WINSTON-SALEM, N.C. – Scientists have discovered a new source of stems cells and have used them to create muscle, bone, fat, blood vessel, nerve and liver cells in the laboratory. The first report showing the isolation of broad potential stem cells from the amniotic fluid that surrounds developing embryos was published today in Nature Biotechnology.

“Our hope is that these cells will provide a valuable resource for tissue repair and for engineered organs as well,” said Anthony Atala, M.D., senior researcher and director of the Institute for Regenerative Medicine at Wake Forest University School of Medicine.

Atala announced the breakthrough with colleagues from Wake Forest University School of Medicine and Harvard Medical School.

“It has been known for decades that both the placenta and amniotic fluid contain multiple progenitor cell types from the developing embryo, including fat, bone, and muscle,” said Atala. “We asked the question, ‘Is there a possibility that within this cell population we can capture true stem cells?’ The answer is yes.”

Atala and colleagues discovered a small number of stem cells in amniotic fluid – estimated at 1 percent – that can give rise to many of the specialized cell types found in the human body. The scientists believe the newly discovered stem cells, which they have named amniotic fluid-derived stem (AFS) cells, may represent an intermediate stage between embryonic stem cells and adult stem cells. They have markers consistent with both cell types.

“It took this long to verify that we had a true stem cell,” said Atala, who began the work seven years ago. “These cells are capable of extensive self-renewal, a defining property of stem cells. They also can be used to produce a broad range of cells that may be valuable for therapy."
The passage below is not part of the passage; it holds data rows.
-- ==== Sys2Proof/Machine/Protocol.lean ====
section
/-! DEFINITION. The protocol of the two request ports: who may issue what (10_state.md R33, 60_exceptions.md R147, R148), the
violations that the machine refuses (60_exceptions.md R141), and how a program of 30_encoding.md R68 becomes inputs. -/

namespace Sys2Proof.Machine
open Sys2Proof

/-- The port of an operation (30_encoding.md R64). -/
def portOf (i : Instr) : Port :=
  match i with
  | .bcnx _ => .collector
  | .bcn _ _ => .collector
  | .dtick => .reader
  | .rdest => .reader

/-- The agent of a port (30_encoding.md R60). -/
def agentOf (p : Port) : Agent :=
  match p with
  | .collector => .collector
  | .reader => .display

/-- The violation that a request commits, if any (R141; 92 D14). Which name an input that commits several is given is the
model's choice (log entry 5). `RDEST` "needs no lock" (43_publish_display.md R122). -/
def violation (r : Request) (s : State) : Option Refusal :=
  let i := decode r.word
  if !s.ports.resetDone then some .beforeReset
  else if r.port != portOf i then some .wrongPort
  else if r.agent != agentOf (portOf i) then some .wrongContext
  else if portOf i == .collector && r.collectorBusy then some .reentrantCollector
  else if i == .dtick && !r.displayLock then some .displayUnlocked
  else none

/-- A transaction word issued as 70_reset_and_hazards.md R163 asks: on its port, by that port's agent, with the display lock
held and no collector operation in progress. -/
def issueWord (w : TWord) : Input :=
  let p := portOf (decode w)
  .transaction { agent := agentOf p, port := p, word := w, displayLock := true, collectorBusy := false }

/-- The canonical word of an operation, so issued. -/
def issue (i : Instr) : Input := issueWord (encode i)

/-- The input of one line (R68): a transaction, or the reset event for the marker `RST`. -/
def lineInput (l : Line) : Option Input :=
  match l with
  | .rst => some .reset
  | .bcnx ts => (Line.assemble (.bcnx ts)).map issue
  | .bcn ts rssi => (Line.assemble (.bcn ts rssi)).map issue
  | .dtick => some (issue .dtick)
  | .rdest => some (issue .rdest)

end Sys2Proof.Machine
end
An advantage of the AFS cells for potential medical applications is their ready availability. The report describes how the cells were harvested from backup amniotic fluid specimens obtained for amniocentesis, a procedure that examines cells in this fluid for prenatal diagnosis of certain genetic disorders. Similar stem cells were isolated from “afterbirth,” the placenta and other membranes that are expelled after delivery.
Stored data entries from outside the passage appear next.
/-- V10 (age 250000 is not valid, 249999 is), V17 (a valid entry hidden behind an invalid one), V18 (a) on 32 entries. -/
theorem test_scan_and_eviction :
    minScan [⟨0, 1⟩, ⟨100000, 2⟩, ⟨349999, 18⟩] = (2, 2) ∧ minScan [⟨0, 1⟩, ⟨100000, 2⟩, ⟨350000, 18⟩] = (18, 1) ∧
    minScan [⟨500000, 0⟩, ⟨3000, 4⟩, ⟨600000, 1⟩] = (1, 1) ∧
    (logPush ((List.range 32).map fun k => ⟨BitVec.ofNat 32 k, BitVec.ofNat 8 k⟩) ⟨99, 7⟩).head? = some ⟨1, 1⟩ := by decide

/-- V21: BCNX changes nothing although a BCN at that timestamp would close a burst. -/
theorem test_bcnx : nextOf (exec (.bcnx 999999) (mk [⟨0, 5⟩] [] 0 none)) = some (mk [⟨0, 5⟩] [] 0 none) := by decide

/-- V12 step 4: `BCN 700000, -60` drains the two OLDEST, one of them counted twice. -/
theorem test_bcn_drains_the_oldest :
    (nextOf (exec (.bcn 700000 0xC4) (mk [⟨100000, 8⟩, ⟨600000, 3⟩] [3] 3 none))).map State.pipe =
      some { log := [⟨700000, 18⟩], minw := [3, 3], est := 3, shown := none } := by decide

/-- P3 step 7 (V5): `BCN 1500000, -92` publishes 30, the mean before the trim. -/
theorem test_bcn_means_before_the_trim :
    (nextOf (exec (.bcn 1500000 0xA4) (mk [⟨1200000, 40⟩] [10, 20, 30, 40] 25 none))).map State.pipe =
      some { log := [⟨1500000, 50⟩], minw := [20, 30, 40, 50], est := 30, shown := none } := by decide

/-- V20, `EST = 30`, `SHOWN = Some(15)`: `SHOW(26)`, `MUX`, response `0x7A`. -/
theorem test_dtick_loads :
    (nextOf (exec .dtick (mk [] [] 30 (some 15)))).map (fun t => (t.pipe.shown, t.ports.display, t.ports.responses)) =
      some (some 26, [.load 26, .mux], [.dtick 0x7A]) := by decide

/-- V20, `EST = 86`, `SHOWN = Some(26)`: `MUX` only, response `0x5A`. -/
theorem test_dtick_does_not_load :
    (nextOf (exec .dtick (mk [] [] 86 (some 26)))).map (fun t => (t.pipe.shown, t.ports.display, t.ports.responses)) =
      some (some 26, [.mux], [.dtick 0x5A]) := by decide

/-- P1 step 7: `RDEST` returns `0x03`. -/
theorem test_rdest : (nextOf (exec .rdest (mk [] [3] 3 none))).map (fun t => t.ports.responses) = some [.rdest 0x03] := by
  decide

/-- The first step after reset runs the word placed where the machine takes its next transaction. -/
theorem test_first_step : (nextOf (step (State.reset.withFetchWord 48 0x1D100000000))).map State.pipe =
    some { log := [⟨0, 5⟩], minw := [], est := 0, shown := none } := by decide

/-- 10_state.md R25: the valid bit, and index 26 in bits 4:0. -/
theorem test_shown_layout : shownValid (some 26) = true ∧ shownIndexBits (some 26) = some 0b11010 ∧ shownValid none = false ∧
    shownIndexBits none = none := by decide

/-! ## Witnesses: the hypotheses of each statement are met -/

/-- EveryWordSelectsExactlyOneRow, IgnoredBitsHaveNoEffect: a word of each `op`, and two that differ in ignored bits. -/
theorem witness_op_values : (0x0FFFFFFFFFF#42).extractLsb' 40 2 = 0 ∧ (0x1FFFFFFFFFF#42).extractLsb' 40 2 = 1 ∧
    (0x2ABCDEF0123#42).extractLsb' 40 2 = 2 ∧ (0x3FFFFFFFFFF#42).extractLsb' 40 2 = 3 ∧
    (0x20000000000#42).extractLsb' 40 2 = (0x2ABCDEF0123#42).extractLsb' 40 2 := by decide

/-- OperandsAreAssembledFromTheirFields: both values of `TW[40]` and both signs. -/
theorem witness_operand_words : (0x0FFFFFFFFFF#42).getLsbD 41 = false ∧ (0x0FFFFFFFFFF#42).getLsbD 40 = false ∧
    (0x180FFFFFFFF#42).getLsbD 41 = false ∧ (0x180FFFFFFFF#42).getLsbD 40 = true ∧ (0x180FFFFFFFF#42).getLsbD 39 = true ∧
    (0x17F00000000#42).getLsbD 39 = false := by decide

/-- LinesAssembleToTheirNumbers: the ends of both ranges. -/
theorem witness_line_edges : (4294967295 : Nat) ≤ 4294967295 ∧ (-128 : Int) ≤ -128 ∧ (127 : Int) ≤ 127 ∧
    (Line.bcn 4294967296 128).wellFormed = false ∧ Line.assemble (.bcn 0 0) = some (.bcn 0 0) := by decide

/-- BcnCompletesWithItsEffect, CollectorFrame, NoBurstNoEffectBeyondTheAppend: the trigger on both sides of 250000 (V9), and
by fullness at 32. -/
theorem witness_trigger_edges :
    burstTrigger (logPush [⟨1000, 8⟩] ⟨251000, 18⟩) (elapsed (logPush [⟨1000, 8⟩] ⟨251000, 18⟩) 251000) = false ∧
    burstTrigger (logPush [⟨1000, 8⟩] ⟨251001, 18⟩) (elapsed (logPush [⟨1000, 8⟩] ⟨251001, 18⟩) 251001) = true ∧
    burstTrigger (logPush (List.replicate 31 ⟨0, 8⟩) ⟨0, 18⟩) 0 = true ∧ minScan [⟨1000, 8⟩, ⟨251001, 18⟩] = (18, 1) := by
  decide

/-- CollectorFrame, ReaderFrame, ResponseWords, SecondTickOnlyMultiplexes, CollectorIsBlindToTheShownIndex,
DiagDeliveryDecidesNothing, SubstepsMakeUpTheBeacon: each operation answers a next state. -/
theorem witness_next_states (s : State) : exec (.bcnx 0) s = .next s ∧ exec (.bcn 5 0x80) s = .next (beacon 5 0x80 s) ∧
    exec .dtick s = .next (displayTick s) ∧ exec .rdest s = .next (readEstimate s) := ⟨rfl, rfl, rfl, rfl⟩

/-- MagnitudeSaturates: two operands of opposite sign. -/
theorem witness_opposite_signs : rssiValue 0x81 = -rssiValue 0x7F ∧ rssiValue 0xD6 = -42 ∧ rssiValue 0x80 = -128 := by decide

/-- LogPushEvictsOnlyTheOldest, ElapsedIsTakenFromTheOldestModulo: an empty log and a full one. -/
theorem witness_log_lengths : ([] : List Sample).length ≤ 32 ∧ (List.replicate 32 (⟨0, 0⟩ : Sample)).length = 32 := by decide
Atala said a bank with 100,000 specimens theoretically could supply 99 percent of the U.S. population with perfect genetic matches for transplantation. There are more than 4 million live births each year in the United States.

In addition to being easily obtainable, the AFS cells can be grown in large quantities because they typically double every 36 hours. They also do not require guidance from other cells (termed “feeders”) and they do not produce tumors, which can occur with certain other types of stem cells. The scientists noted that specialized cells generated from the AFS cells included all three classes of cells found in the developing embryo - termed ectoderm, mesoderm, and endoderm. In their high degree of flexibility and growth potential, the AFS cells resemble human embryonic stem cells, which are believed capable of generating every type of adult cell.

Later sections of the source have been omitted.